● **What to work on**:
Please copy, exactly as they appear below, the lines from the one containing "to a signed" through the one containing "divisor is 0. -/".

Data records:
____________________
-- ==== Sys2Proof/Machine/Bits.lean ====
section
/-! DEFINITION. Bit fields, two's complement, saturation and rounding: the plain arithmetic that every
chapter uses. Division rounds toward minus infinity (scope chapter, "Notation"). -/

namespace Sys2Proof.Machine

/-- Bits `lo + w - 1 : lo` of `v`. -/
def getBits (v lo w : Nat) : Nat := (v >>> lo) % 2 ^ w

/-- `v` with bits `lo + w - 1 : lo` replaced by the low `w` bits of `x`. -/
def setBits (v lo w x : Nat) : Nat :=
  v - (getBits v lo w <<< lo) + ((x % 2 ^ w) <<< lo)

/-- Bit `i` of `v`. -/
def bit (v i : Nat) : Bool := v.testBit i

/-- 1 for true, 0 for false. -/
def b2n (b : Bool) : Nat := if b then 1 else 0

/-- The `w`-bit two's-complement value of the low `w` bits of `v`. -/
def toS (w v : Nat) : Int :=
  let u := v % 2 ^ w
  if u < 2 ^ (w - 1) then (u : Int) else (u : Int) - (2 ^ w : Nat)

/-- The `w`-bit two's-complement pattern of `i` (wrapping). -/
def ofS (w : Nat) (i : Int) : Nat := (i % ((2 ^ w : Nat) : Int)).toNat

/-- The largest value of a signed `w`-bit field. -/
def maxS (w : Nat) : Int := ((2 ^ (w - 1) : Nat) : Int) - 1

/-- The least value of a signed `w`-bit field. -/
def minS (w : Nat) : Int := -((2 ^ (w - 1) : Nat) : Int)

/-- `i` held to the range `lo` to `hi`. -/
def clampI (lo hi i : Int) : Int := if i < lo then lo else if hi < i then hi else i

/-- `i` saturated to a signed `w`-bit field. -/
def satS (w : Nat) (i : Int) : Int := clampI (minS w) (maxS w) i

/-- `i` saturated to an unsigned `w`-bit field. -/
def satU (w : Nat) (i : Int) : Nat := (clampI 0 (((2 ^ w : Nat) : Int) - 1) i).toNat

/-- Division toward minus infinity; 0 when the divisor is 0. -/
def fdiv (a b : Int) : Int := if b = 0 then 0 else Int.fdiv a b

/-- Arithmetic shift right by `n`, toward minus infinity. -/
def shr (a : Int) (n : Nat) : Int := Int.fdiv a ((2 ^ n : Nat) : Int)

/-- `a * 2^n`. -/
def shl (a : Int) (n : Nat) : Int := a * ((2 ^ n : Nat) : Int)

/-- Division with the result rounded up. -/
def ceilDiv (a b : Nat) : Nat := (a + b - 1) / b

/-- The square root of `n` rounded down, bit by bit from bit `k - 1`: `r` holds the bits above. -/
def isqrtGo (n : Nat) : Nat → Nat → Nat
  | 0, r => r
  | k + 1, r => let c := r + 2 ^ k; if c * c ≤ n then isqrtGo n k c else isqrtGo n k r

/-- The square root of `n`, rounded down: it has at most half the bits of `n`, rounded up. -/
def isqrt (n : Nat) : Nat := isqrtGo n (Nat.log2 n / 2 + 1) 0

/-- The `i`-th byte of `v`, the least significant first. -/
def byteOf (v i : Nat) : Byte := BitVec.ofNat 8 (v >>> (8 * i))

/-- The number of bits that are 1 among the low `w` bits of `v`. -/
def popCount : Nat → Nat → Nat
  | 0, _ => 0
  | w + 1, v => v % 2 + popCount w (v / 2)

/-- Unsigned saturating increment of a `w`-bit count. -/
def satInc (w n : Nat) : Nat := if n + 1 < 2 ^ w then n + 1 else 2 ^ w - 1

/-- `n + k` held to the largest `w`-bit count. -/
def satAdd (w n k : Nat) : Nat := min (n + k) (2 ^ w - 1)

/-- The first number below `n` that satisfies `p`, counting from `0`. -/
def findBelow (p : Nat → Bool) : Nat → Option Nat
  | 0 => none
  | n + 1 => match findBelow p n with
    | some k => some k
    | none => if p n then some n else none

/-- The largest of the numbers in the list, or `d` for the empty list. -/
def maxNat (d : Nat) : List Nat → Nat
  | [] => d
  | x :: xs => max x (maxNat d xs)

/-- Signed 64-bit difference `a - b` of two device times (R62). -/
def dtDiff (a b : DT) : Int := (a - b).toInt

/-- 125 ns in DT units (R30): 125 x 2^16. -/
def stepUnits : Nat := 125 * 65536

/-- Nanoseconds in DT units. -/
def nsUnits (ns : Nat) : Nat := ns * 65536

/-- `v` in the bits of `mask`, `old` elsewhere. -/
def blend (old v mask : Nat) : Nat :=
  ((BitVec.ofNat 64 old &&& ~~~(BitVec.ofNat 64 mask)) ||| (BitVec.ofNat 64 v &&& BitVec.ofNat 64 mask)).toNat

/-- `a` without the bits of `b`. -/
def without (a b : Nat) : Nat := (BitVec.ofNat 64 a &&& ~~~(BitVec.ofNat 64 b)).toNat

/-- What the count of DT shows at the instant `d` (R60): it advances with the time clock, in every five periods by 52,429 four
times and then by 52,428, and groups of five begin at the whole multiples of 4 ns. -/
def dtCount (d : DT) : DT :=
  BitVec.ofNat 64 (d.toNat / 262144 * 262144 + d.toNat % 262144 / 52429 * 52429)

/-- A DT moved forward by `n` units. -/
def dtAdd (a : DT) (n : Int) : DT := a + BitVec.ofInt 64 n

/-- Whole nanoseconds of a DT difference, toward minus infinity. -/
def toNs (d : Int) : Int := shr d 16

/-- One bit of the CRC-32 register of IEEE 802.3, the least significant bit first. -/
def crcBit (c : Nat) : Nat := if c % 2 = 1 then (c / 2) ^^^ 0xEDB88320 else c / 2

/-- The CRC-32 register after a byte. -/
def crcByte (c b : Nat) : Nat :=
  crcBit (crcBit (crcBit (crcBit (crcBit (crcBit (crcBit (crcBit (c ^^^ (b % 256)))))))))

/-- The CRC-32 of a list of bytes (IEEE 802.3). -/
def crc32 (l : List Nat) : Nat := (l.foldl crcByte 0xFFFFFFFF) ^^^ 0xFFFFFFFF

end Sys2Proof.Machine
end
____________________
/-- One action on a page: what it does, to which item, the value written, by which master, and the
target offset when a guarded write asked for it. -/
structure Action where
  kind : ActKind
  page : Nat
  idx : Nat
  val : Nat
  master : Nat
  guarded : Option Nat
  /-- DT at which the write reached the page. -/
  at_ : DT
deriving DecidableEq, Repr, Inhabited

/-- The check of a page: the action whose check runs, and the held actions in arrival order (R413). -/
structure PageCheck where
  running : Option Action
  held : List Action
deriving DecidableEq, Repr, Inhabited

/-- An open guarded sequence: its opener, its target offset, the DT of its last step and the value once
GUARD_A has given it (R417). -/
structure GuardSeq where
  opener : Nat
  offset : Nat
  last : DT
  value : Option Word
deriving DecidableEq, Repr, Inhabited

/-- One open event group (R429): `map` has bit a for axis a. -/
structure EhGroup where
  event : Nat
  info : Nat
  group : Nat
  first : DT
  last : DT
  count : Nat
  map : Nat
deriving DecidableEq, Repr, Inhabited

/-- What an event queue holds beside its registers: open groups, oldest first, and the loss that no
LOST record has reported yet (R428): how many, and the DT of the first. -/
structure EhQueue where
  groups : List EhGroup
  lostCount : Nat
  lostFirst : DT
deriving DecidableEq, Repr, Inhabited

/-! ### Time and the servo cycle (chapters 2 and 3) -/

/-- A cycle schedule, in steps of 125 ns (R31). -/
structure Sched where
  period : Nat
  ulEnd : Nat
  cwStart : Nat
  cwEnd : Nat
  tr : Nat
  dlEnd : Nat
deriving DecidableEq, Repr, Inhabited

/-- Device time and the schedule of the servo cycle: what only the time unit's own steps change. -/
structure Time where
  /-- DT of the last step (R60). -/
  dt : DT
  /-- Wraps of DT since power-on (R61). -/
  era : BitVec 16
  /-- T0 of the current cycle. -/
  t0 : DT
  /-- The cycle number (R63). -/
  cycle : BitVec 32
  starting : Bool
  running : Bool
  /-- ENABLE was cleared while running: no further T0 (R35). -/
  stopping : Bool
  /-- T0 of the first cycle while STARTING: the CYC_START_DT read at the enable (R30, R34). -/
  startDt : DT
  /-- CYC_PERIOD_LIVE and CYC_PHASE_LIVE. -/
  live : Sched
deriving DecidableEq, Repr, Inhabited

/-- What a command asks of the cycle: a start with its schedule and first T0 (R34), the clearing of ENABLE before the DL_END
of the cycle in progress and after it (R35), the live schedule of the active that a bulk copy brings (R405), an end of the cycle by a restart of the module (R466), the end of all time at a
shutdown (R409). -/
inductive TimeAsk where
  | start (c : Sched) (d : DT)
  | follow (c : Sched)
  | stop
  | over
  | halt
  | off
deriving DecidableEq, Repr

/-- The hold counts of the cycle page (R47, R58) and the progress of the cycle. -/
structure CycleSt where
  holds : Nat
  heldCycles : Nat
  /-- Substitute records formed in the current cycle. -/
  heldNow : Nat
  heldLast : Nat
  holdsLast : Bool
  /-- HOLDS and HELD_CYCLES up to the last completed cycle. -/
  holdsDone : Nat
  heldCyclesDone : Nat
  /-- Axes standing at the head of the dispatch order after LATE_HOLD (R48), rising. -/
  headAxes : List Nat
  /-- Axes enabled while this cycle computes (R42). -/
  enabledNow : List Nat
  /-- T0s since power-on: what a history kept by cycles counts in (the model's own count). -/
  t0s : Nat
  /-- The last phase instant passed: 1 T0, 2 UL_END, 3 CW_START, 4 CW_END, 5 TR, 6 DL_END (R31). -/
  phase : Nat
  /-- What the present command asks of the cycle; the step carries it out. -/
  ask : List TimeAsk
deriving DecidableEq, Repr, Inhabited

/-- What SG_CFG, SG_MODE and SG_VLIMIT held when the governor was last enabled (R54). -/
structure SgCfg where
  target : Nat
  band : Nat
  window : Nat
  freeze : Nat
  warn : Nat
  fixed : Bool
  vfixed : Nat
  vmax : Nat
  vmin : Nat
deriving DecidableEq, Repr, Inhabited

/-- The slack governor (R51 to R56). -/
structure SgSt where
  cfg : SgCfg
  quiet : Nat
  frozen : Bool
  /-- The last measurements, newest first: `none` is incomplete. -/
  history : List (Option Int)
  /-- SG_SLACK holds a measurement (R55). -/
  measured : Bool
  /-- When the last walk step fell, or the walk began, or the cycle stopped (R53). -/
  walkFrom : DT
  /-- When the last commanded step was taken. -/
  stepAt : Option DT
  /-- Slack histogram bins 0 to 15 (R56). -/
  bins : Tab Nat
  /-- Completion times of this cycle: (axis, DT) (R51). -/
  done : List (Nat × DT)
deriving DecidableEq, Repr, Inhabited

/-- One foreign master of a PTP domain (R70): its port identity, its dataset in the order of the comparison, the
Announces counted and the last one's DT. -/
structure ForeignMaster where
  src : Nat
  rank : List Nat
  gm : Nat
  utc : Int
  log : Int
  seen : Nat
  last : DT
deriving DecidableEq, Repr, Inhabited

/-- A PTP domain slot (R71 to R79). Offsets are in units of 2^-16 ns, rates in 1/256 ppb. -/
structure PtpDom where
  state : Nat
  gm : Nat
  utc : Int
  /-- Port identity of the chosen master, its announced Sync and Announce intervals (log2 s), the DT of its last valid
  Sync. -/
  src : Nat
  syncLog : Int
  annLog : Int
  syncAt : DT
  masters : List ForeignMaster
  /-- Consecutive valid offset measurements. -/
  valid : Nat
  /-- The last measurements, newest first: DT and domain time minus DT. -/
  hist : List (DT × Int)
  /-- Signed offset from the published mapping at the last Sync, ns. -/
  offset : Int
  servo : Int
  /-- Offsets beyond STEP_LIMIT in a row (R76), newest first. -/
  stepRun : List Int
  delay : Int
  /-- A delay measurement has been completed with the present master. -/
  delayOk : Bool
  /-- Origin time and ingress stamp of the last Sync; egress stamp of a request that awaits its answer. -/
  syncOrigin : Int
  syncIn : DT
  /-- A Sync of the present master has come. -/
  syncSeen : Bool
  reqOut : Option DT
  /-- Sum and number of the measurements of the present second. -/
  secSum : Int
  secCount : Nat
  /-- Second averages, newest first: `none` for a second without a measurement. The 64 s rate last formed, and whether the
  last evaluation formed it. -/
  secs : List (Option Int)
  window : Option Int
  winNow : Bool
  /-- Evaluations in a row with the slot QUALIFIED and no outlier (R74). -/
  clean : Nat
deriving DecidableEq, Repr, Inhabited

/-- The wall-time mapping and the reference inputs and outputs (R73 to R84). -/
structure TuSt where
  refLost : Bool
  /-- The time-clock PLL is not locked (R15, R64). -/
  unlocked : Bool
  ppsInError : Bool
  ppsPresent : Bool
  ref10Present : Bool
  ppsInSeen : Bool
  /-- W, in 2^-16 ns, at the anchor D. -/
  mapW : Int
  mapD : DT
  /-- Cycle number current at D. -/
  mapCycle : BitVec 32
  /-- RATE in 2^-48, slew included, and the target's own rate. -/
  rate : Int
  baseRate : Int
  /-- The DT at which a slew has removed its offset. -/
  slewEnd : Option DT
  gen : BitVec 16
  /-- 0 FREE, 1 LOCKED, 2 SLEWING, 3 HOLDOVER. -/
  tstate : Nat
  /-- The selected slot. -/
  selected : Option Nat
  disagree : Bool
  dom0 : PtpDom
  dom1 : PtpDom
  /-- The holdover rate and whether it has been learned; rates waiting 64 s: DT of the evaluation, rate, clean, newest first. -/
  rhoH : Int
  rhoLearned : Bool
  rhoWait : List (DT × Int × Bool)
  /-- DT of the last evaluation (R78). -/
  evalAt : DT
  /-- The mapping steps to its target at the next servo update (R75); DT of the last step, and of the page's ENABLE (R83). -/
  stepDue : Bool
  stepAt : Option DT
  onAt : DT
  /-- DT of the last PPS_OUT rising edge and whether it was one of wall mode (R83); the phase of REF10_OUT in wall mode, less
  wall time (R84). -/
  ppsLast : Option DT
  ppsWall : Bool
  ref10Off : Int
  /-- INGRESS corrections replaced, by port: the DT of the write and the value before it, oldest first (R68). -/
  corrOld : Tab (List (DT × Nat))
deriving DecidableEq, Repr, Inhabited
____________________
● **Task answer**:
/-- `i` saturated to a signed `w`-bit field. -/
def satS (w : Nat) (i : Int) : Int := clampI (minS w) (maxS w) i

/-- `i` saturated to an unsigned `w`-bit field. -/
def satU (w : Nat) (i : Int) : Nat := (clampI 0 (((2 ^ w : Nat) : Int) - 1) i).toNat

/-- Division toward minus infinity; 0 when the divisor is 0. -/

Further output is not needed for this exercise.